Me deslicé de la cama sin despertarla, la arropé, cubriéndole los hombros con la sábana y la delgada manta, y bajé la luz de la lámpara hasta su intensidad mínima. No le agrada despertarse en la oscuridad.
Me puse las zapatillas, la besé en la frente y salí del dormitorio. En la mesilla, su pistola de nueve milímetros le hacía compañía.
Apagué las otras luces que habían quedado encendidas en el apartamento, salí al vestíbulo común y cerré la puerta con la llave que ella me había dado.
La puerta principal de la casa de apartamentos tenía un gran óvalo de cristal reforzado. Los bordes biselados de los cristales, con forma de mosaico, daban una visión fragmentaria y distorsionada del porche.
Apliqué un ojo a un trozo de cristal plano para ver el exterior con más claridad. Al otro lado de la calle había aparcada una furgoneta camuflada de la policía.
Hacer cumplir la ley en Pico Mundo no requiere muchas operaciones clandestinas. El departamento de policía sólo tiene dos unidades camufladas.
El ciudadano medio no reconocería ninguna de ellas. Debido a mi colaboración con el jefe en muchos casos, he viajado en ambas y las conozco bien.
La corta y gruesa antena de onda corta era lo que delataba de forma más flagrante que el vehículo pertenecía a las fuerzas del orden.
Yo no le había pedido al jefe que le diera protección a Stormy; a ella le habría molestado que albergaran la simple idea de que no podía cuidarse sola. Tiene su pistola, su certificado de un curso de defensa personal y su orgullo.
El peligro para ella, si lo había, existía sólo cuando yo la acompañaba. Bob Robertson tenía asuntos pendientes conmigo, no con mi novia.

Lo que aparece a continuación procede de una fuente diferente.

-- ==== Sys2Proof/Laws/Codec.lean ====
section
/-!
SUPPORT. What the codec's functions answer: packing, the range check, the stages, the checksum.
-/
namespace Sys2Proof

theorem isSignedByte_iff (v : Int) : isSignedByte v = true ↔ -128 ≤ v ∧ v ≤ 127 := by
  exact decide_eq_true_iff

theorem isHeight_iff (v : Int) : isHeight v = true ↔ 1 ≤ v ∧ v ≤ 127 := by
  exact decide_eq_true_iff

theorem pack8_toNat (v : Int) : ((pack8 v).toNat : Int) = v % 256 := by
  have h1 : 0 ≤ v % 256 := Int.emod_nonneg _ (by norm_num)
  have h2 : v % 256 < 256 := Int.emod_lt_of_pos _ (by norm_num)
  have h3 : (v % 256).toNat < 256 := by omega
  simp only [pack8, BitVec.toNat_ofNat]
  rw [Nat.mod_eq_of_lt h3]; omega

theorem sext8_pack8 {v : Int} (h : -128 ≤ v ∧ v ≤ 127) : sext8 (pack8 v) = v := by
  have := pack8_toNat v
  unfold sext8; split <;> omega

theorem sext8_bounds (b : Byte) : -128 ≤ sext8 b ∧ sext8 b ≤ 127 := by
  have := b.isLt
  unfold sext8; split <;> omega

theorem pack8_sext8 (b : Byte) : pack8 (sext8 b) = b := by
  have := b.isLt
  apply BitVec.eq_of_toNat_eq
  have h := pack8_toNat (sext8 b)
  have e : (sext8 b) % 256 = b.toNat := by unfold sext8; split <;> omega
  omega

theorem pack8_inj {v w : Int} (hv : -128 ≤ v ∧ v ≤ 127) (hw : -128 ≤ w ∧ w ≤ 127) (h : pack8 v = pack8 w) :
    v = w := by
  rw [← sext8_pack8 hv, h, sext8_pack8 hw]

/-- Among SignedBytes only 0 packs to the byte `0x00`. -/
theorem pack8_eq_zero_iff {v : Int} (h : -128 ≤ v ∧ v ≤ 127) : pack8 v = 0x00#8 ↔ v = 0 := by
  constructor
  · intro e; have := sext8_pack8 h; rw [e] at this; simpa [sext8] using this.symm
  · rintro rfl; rfl

namespace Machine

/-! ### CHECKSUM -/

theorem checksum_toNat (bs : List Byte) : (checksum bs).toNat = (byteSum bs + 1) % 256 := by
  simp [checksum]

theorem byteSum_append (a b : List Byte) : byteSum (a ++ b) = byteSum a + byteSum b := by
  simp [byteSum]

/-! ### RANGE -/

theorem rangeFrom_eq_none_iff (cmd : Command) (i : Nat) : rangeFrom i cmd = none ↔ Valid cmd := by
  induction cmd generalizing i with
  | nil => simp [rangeFrom, Valid]
  | cons v rest ih =>
    simp only [rangeFrom, Valid, List.forall_mem_cons]
    split
    · next h => simp [ih, Valid, (isSignedByte_iff v).mp h]
    · next h => simp [← isSignedByte_iff, h]

/-- RANGE reports the lowest failing index (R112). -/
theorem rangeFrom_eq_some {cmd : Command} {i j : Nat} {v : Int} (h : rangeFrom i cmd = some (j, v)) :
    ∃ k, j = i + k ∧ cmd[k]? = some v ∧ isSignedByte v = false ∧ Valid (cmd.take k) := by
  induction cmd generalizing i with
  | nil => simp [rangeFrom] at h
  | cons w rest ih =>
    simp only [rangeFrom] at h
    split at h
    · next hw =>
      obtain ⟨k, rfl, hv, hs, hp⟩ := ih h
      refine ⟨k + 1, by omega, by simpa using hv, hs, ?_⟩
      simpa [Valid] using ⟨(isSignedByte_iff w).mp hw, hp⟩
    · next hw =>
      obtain ⟨rfl, rfl⟩ := by simpa using h
      exact ⟨0, rfl, by simp, by simpa using hw, by simp [Valid]⟩

theorem rangeCheck_eq_none_iff (cmd : Command) : rangeCheck cmd = none ↔ Valid cmd := by
  rw [← rangeFrom_eq_none_iff cmd 0]
  unfold rangeCheck; split <;> simp_all

/-! ### ENCODE -/

theorem codecWith_valid {cmd : Command} (p : TrailingPolicy) (h : Valid cmd) :
    codecWith p cmd = .ok (encodeStages p cmd) := by
  simp [codecWith, (rangeCheck_eq_none_iff cmd).mpr h]

theorem codec_valid {cmd : Command} (h : Valid cmd) :
    codec cmd = .ok (encodeStages Config.cobsTrailingPolicy cmd) := codecWith_valid _ h

/-- What a Command that is not valid is answered with: `RangeError` at its lowest failing index (R112). -/
theorem codecWith_invalid {cmd : Command} (p : TrailingPolicy) (h : ¬ Valid cmd) :
    ∃ i v, codecWith p cmd = .error (.range (.element i) v .signedByte) ∧ cmd[i]? = some v ∧
      ¬ (-128 ≤ v ∧ v ≤ 127) ∧ Valid (cmd.take i) := by
  cases hr : rangeFrom 0 cmd with
  | none => exact absurd ((rangeFrom_eq_none_iff cmd 0).mp hr) h
  | some x =>
    obtain ⟨k, hj, hv, hs, hp⟩ := rangeFrom_eq_some (i := 0) (j := x.1) (v := x.2) hr
    refine ⟨x.1, x.2, by simp [codecWith, rangeCheck, hr], ?_, ?_, ?_⟩
    · simpa [hj] using hv
    · rw [← isSignedByte_iff]; simp [hs]
    · simpa [hj] using hp

theorem codec_error {cmd : Command} {e : Err} (h : codec cmd = .error e) :
    ¬ Valid cmd ∧ ∃ i v, e = .range (.element i) v .signedByte := by
  have hn : ¬ Valid cmd := fun hv => by simp [codec_valid hv] at h
  obtain ⟨i, v, hc, -⟩ := codecWith_invalid Config.cobsTrailingPolicy hn
  exact ⟨hn, i, v, by simpa [codec, hc] using h.symm⟩

@[simp] theorem encodeStages_raw (cmd : Command) :
    (encodeStages Config.cobsTrailingPolicy cmd).raw = cmd.map pack8 := rfl
@[simp] theorem encodeStages_stuffed (cmd : Command) :
    (encodeStages Config.cobsTrailingPolicy cmd).stuffed = stuffedOf cmd := rfl
@[simp] theorem encodeStages_chk (cmd : Command) :
    (encodeStages Config.cobsTrailingPolicy cmd).chk = checksum (stuffedOf cmd) := rfl
@[simp] theorem encodeStages_frame (cmd : Command) :
    (encodeStages Config.cobsTrailingPolicy cmd).frame = frameOf cmd := by
  simp [encodeStages, frameOf, stuffedOf, terminate, pack, Config.terminator]
@[simp] theorem encodeStages_hex (cmd : Command) :
    (encodeStages Config.cobsTrailingPolicy cmd).hex = hexOf cmd := by
  simp [encodeStages, hexOf, frameOf, stuffedOf, terminate, pack, Config.terminator]

/-! ### Serializers -/

/-- BUILD_MOTION returns the Command exactly when the operands are SignedBytes (R141). -/
theorem buildMotion_ok {f s t : Int} (hf : -128 ≤ f ∧ f ≤ 127) (hs : -128 ≤ s ∧ s ≤ 127) (ht : -128 ≤ t ∧ t ≤ 127) :
    buildMotion f s t = .ok [6, f, s, t] := by
  simp [buildMotion, (isSignedByte_iff _).mpr hf, (isSignedByte_iff _).mpr hs, (isSignedByte_iff _).mpr ht,
    Config.opMotion]

/-- Everything BUILD_MOTION can return (R141). -/
theorem buildMotion_cases (f s t : Int) :
    (Valid [6, f, s, t] ∧ buildMotion f s t = .ok [6, f, s, t]) ∨
    ∃ x v, (x = .fwd ∨ x = .strafe ∨ x = .turn) ∧ buildMotion f s t = .error (.range x v .signedByte) := by
  unfold buildMotion
  split
  · exact .inr ⟨_, _, .inl rfl, rfl⟩
  split
  · exact .inr ⟨_, _, .inr (.inl rfl), rfl⟩
  split
  · exact .inr ⟨_, _, .inr (.inr rfl), rfl⟩
  · simp_all [isSignedByte_iff, Valid, Config.opMotion]

/-- BUILD_HEIGHT returns the Command exactly when the operand is a height (R142). -/
theorem buildHeight_ok {h : Int} (hh : 1 ≤ h ∧ h ≤ 127) : buildHeight h = .ok [4, 0, 7, h] := by
  simp [buildHeight, (isHeight_iff _).mpr hh, Config.opHeight, Config.heightK1, Config.heightK2]

/-- Everything BUILD_HEIGHT can return (R142). -/
theorem buildHeight_cases (h : Int) :
    ((1 ≤ h ∧ h ≤ 127) ∧ Valid [4, 0, 7, h] ∧ buildHeight h = .ok [4, 0, 7, h]) ∨
    buildHeight h = .error (.range .height h .height) := by
  by_cases hh : 1 ≤ h ∧ h ≤ 127
  · refine .inl ⟨hh, ?_, buildHeight_ok hh⟩
    simp [Valid]; omega
  · right
    have : isHeight h = false := by rw [← Bool.not_eq_true, isHeight_iff]; exact hh
    simp [buildHeight, this]

theorem valid_stop : Valid buildStop := by simp [Valid, buildStop]
theorem valid_turn : Valid buildTurn := by simp [Valid, buildTurn, Config.turnValue]
theorem valid_initCommand (k : Fin 3) : Valid (initCommand k) := by
  fin_cases k <;> simp [Valid, initCommand, initRom]

end Machine

end Sys2Proof
end

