-- ==== Sys2Proof/Tests/Slice0.lean ====
section
/-!
SUPPORT. The model's own tests: expected values from 95_test_vectors.md and from the encodings of spec/, and a witness for
the hypotheses of every statement that has any.
-/
namespace Sys2Proof.Tests

open Sys2Proof Sys2Proof.Machine

/-! ### States to start from -/

/-- The state after a next state, if there is one. -/
def after : Host.Outcome State Fault Refusal → Option State
  | .next s => some s
  | _ => none

/-- The refusal, if there is one. -/
def refusal : Host.Outcome State Fault Refusal → Option Refusal
  | .refused r => some r
  | _ => none

/-- The state after reset, and a sink that gives the answers `as`. -/
def sink (as : List SinkAnswer) : State := { State.reset with sinkInputs := as }

/-- A session in which a hand-over failed. -/
def broken : State := { State.reset with fatal := true }

/-- A machine whose command buffer holds four elements. -/
def small : State := { State.reset with maxLen := some 4 }

/-- The frames handed over, with the sink's answers and the delays between them. -/
def sentBy (i : Instr) (s : State) : Option (List Event) := (after (exec i s)).map (·.txlog)

/-- What the operation returned. -/
def resultOf (i : Instr) (s : State) : Option (Option OpResult) := (after (exec i s)).map (·.result)

/-- What the relay holds of a message's outcome, and whether its loop runs. -/
def relayOf (i : Instr) (s : State) : Option (Option OpResult × RelayState) :=
  (after (exec i s)).map fun t => (t.relayR, t.relay)

/-! ### Ill-formed operations: a message operation of another class (R180, R181) -/

theorem test_wf_motion_message : (Instr.motionMessage "height,60".toList).wf = false ∧
    decode (.direct (.motionMessage "motion,exit".toList)) = .error .notOfItsKind := by decide +kernel
theorem test_wf_height_message : (Instr.heightMessage "height motion,5".toList).wf = false ∧
    decode (.direct (.heightMessage [])) = .error .notOfItsKind := by decide +kernel
theorem test_wf_raw_message : (Instr.rawMessage "16".toList).wf = false ∧
    decode (.direct (.rawMessage "raw height".toList)) = .error .notOfItsKind := by decide +kernel
theorem test_wf_accepts : (Instr.motionMessage "MOTION,6,-50,0,0".toList).wf = true ∧
    (Instr.heightMessage "height".toList).wf = true ∧ (Instr.rawMessage "raw".toList).wf = true := by decide +kernel

/-! ### Words written bit by bit from the formats of 30_encoding.md R71 and R73, element 0 first -/

/-- `[6, 1, 2, 3]`: bytes 06 01 02 03. -/
theorem test_word_motion :
    decodeTableWord 32 0b00000110_00000001_00000010_00000011 = some (.motion 1 2 3) := by decide
/-- `[6, 127, -128, -1]`: bytes 06 7f 80 ff. -/
theorem test_word_motion_bounds :
    decodeTableWord 32 0b00000110_01111111_10000000_11111111 = some (.motion 127 (-128) (-1)) := by decide
/-- `[4, 0, 7, 127]` and `[4, 0, 7, 1]`. -/
theorem test_word_height :
    decodeTableWord 32 0b00000100_00000000_00000111_01111111 = some (.height 127) ∧
    decodeTableWord 32 0b00000100_00000000_00000111_00000001 = some (.height 1) := by decide
/-- `[6, 0, 0, 0]`, the word INIT2 shares (R78), and `[6, 0, 0, 80]`. -/
theorem test_word_stop_turn :
    decodeTableWord 32 0b00000110_00000000_00000000_00000000 = some .stop ∧
    decodeTableWord 32 0b00000110_00000000_00000000_01010000 = some .turn := by decide
/-- `[16]` and `[7, 1]`. -/
theorem test_word_init :
    decodeTableWord 8 0b00010000 = some .init0 ∧ decodeTableWord 16 0b00000111_00000001 = some .init1 := by decide
/-- Words of no typed command are RAW (R83): `[4, 0, 7, 0]`, `[4, 0, 7, -128]`, `[5, 0, 0]` and the empty Command. -/
theorem test_word_raw :
    decodeTableWord 32 0b00000100_00000000_00000111_00000000 = some (.raw [] [4, 0, 7, 0]) ∧
    decodeTableWord 32 0b00000100_00000000_00000111_10000000 = some (.raw [] [4, 0, 7, -128]) ∧
    decodeTableWord 24 0b00000101_00000000_00000000 = some (.raw [] [5, 0, 0]) ∧
    decodeTableWord 0 0 = some (.raw [] []) := by decide
/-- Texts of 95_test_vectors.md section 2.6. -/
theorem test_texts :
    decode (.text "Please EXIT now".toList) = .ok .exit ∧ decode (.text "motion,exit".toList) = .ok .exit ∧
    decode (.text "height,60".toList) = .ok (.heightMessage "height,60".toList) ∧
    decode (.text "height motion,5".toList) = .ok (.motionMessage "height motion,5".toList) ∧
    decode (.text "raw arm,7,1".toList) = .ok (.rawMessage "raw arm,7,1".toList) ∧
    decode (.text "16".toList) = .ok .fallback ∧ decode (.text []) = .ok .fallback := by decide +kernel
/-- Each operation at the request port is read as itself (D3). -/
theorem test_port :
    decode (.direct .init) = .ok .init ∧ decode (.direct .init2) = .ok .init2 ∧
    decode (.direct (.execute [16] [])) = .ok (.execute [16] []) ∧
    decode (.direct (.encode [128])) = .ok (.encode [128]) ∧
    decode (.direct (.checksum [0xff])) = .ok (.checksum [0xff]) ∧
    decode (.direct (.reset 40 1)) = .ok (.reset 40 1) ∧
    decode (.direct (.classify ['a'])) = .ok (.classify ['a']) := by decide

/-! ### CHECKSUM and the codec (95_test_vectors.md sections 1, 2.1 to 2.5) -/

theorem test_checksum_vectors :
    checksum [] = 0x01 ∧ checksum [0xff] = 0x00 ∧ checksum [0xfe] = 0xff ∧ checksum [0xff, 0xff] = 0xff ∧
    checksum [0x80, 0x80] = 0x01 ∧ checksum [0x02, 0x06, 0x01, 0x01, 0x01] = 0x0c ∧
    checksumLiteral [0x02, 0xfd] = 0x00 ∧ checksum (List.replicate 255 0xff) = 0x02 := by decide +kernel
theorem test_pack_vectors : pack8 127 = 0x7f ∧ pack8 (-1) = 0xff ∧ pack8 (-50) = 0xce ∧ pack8 80 = 0x50 := by decide
theorem test_range_vectors :
    rangeCheck [6, 0, 300, -200] = some (.range (.element 2) 300 .signedByte) ∧ rangeCheck [] = none ∧
    rangeCheck [-129] = some (.range (.element 0) (-129) .signedByte) := by decide
theorem test_encode_vectors :
    hexOf [6, 0, 0, 0] = "02060101010c00".toList ∧ hexOf [16] = "02101300".toList ∧
    hexOf [7, 1] = "0307010c00".toList ∧ hexOf [] = "010200".toList ∧ hexOf [6, 0] = "0206010a00".toList ∧
    hexOf [1, 0, 2, 0, 3] = "0201020202030d00".toList ∧ hexOf [-1, -1, -1] = "04ffffff0200".toList := by decide
theorem test_encode_zero_checksum :
    hexOf [-3] = "02fd0000".toList ∧ hexOf [6, -14, 1, 1] = "0506f201010000".toList ∧
    hexOf [6, 100, 100, 44] = "050664642c0000".toList := by decide
theorem test_stuff_253 :
    stuff .omitBlock (List.replicate 253 0x01) = 0xfe :: List.replicate 253 0x01 := by decide +kernel
theorem test_stuff_254 :
    stuff .omitBlock (List.replicate 254 0x01) = 0xff :: List.replicate 254 0x01 ∧
    stuff .emitBlock (List.replicate 254 0x01) = 0xff :: List.replicate 254 0x01 ++ [0x01] := by decide +kernel
theorem test_stuff_255 :
    stuff .omitBlock (List.replicate 255 0x01) = 0xff :: List.replicate 254 0x01 ++ [0x02, 0x01] ∧
    stuff .emitBlock (List.replicate 254 0x01 ++ [0x00, 0x02]) =
      0xff :: List.replicate 254 0x01 ++ [0x01, 0x02, 0x02] := by decide +kernel
theorem test_segment_508 :
    (encSeg .omitBlock (List.replicate 508 0x01) true).length = 510 ∧
    (encSeg .omitBlock (List.replicate 508 0x01) true)[255]? = some 0xff ∧
    (encSeg .emitBlock (List.replicate 508 0x01) true).getLast? = some 0x01 := by decide +kernel
theorem test_unstuff_rejects :
    unstuff [0x00] = none ∧ unstuff [0x03, 0x01] = none ∧ unstuff [0x02, 0x06, 0x01] = some [0x06, 0x00] := by decide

Semejante cadena de razonamientos me llevó a darme cuenta de que tal vez el jefe Porter me estuviera protegiendo a mí y no a Stormy.
Lo más probable era que no se tratase de protección, sino de vigilancia. Robertson me había rastreado hasta casa de Pequeño Ozzie y me había vuelto a encontrar en San Bartolomé. Tal vez el jefe me vigilara con la esperanza de que Robertson volviera a husmear mi rastro, momento en que lo podría detener para interrogarlo sobre los actos de vandalismo en la iglesia.
Entendía su forma de pensar, pero no me agradaba que me usaran como cebo sin tener la educación de preguntarme antes si no me molestaba llevar un anzuelo clavado en el culo.
Además, cuando me hago cargo de las responsabilidades propias de mi don sobrenatural, a veces recurro a tácticas que la policía no aprueba. El jefe lo sabe. Estar bajo protección y vigilancia policial me cohibiría. Si actuaba en mi habitual forma impulsiva, haría más difícil aún la posición del jefe Porter.
En lugar de abrir la entrada principal, fui hasta el extremo del vestíbulo y salí por la puerta trasera. Un pequeño terreno alumbrado por la luna llevaba a un garaje con capacidad para cuatro vehículos, junto al cual se abría un portillo que daba a un callejón.
El policía que conducía la camioneta pensaría que me vigilaba a mí, pero ahora oficiaba de custodio de Stormy. Y ella no podría enfadarse conmigo, porque yo no había pedido que le dieran protección.
Estaba cansado, pero aún no tenía sueño. De todas maneras, me fui a casa.
Tal vez Robertson me estuviera aguardando y tratara de matarme. Quizá yo sobreviviera, lo dominara y llamara al jefe, terminando así con el asunto.
Tenía cifradas mis esperanzas en un encuentro violento con una conclusión satisfactoria.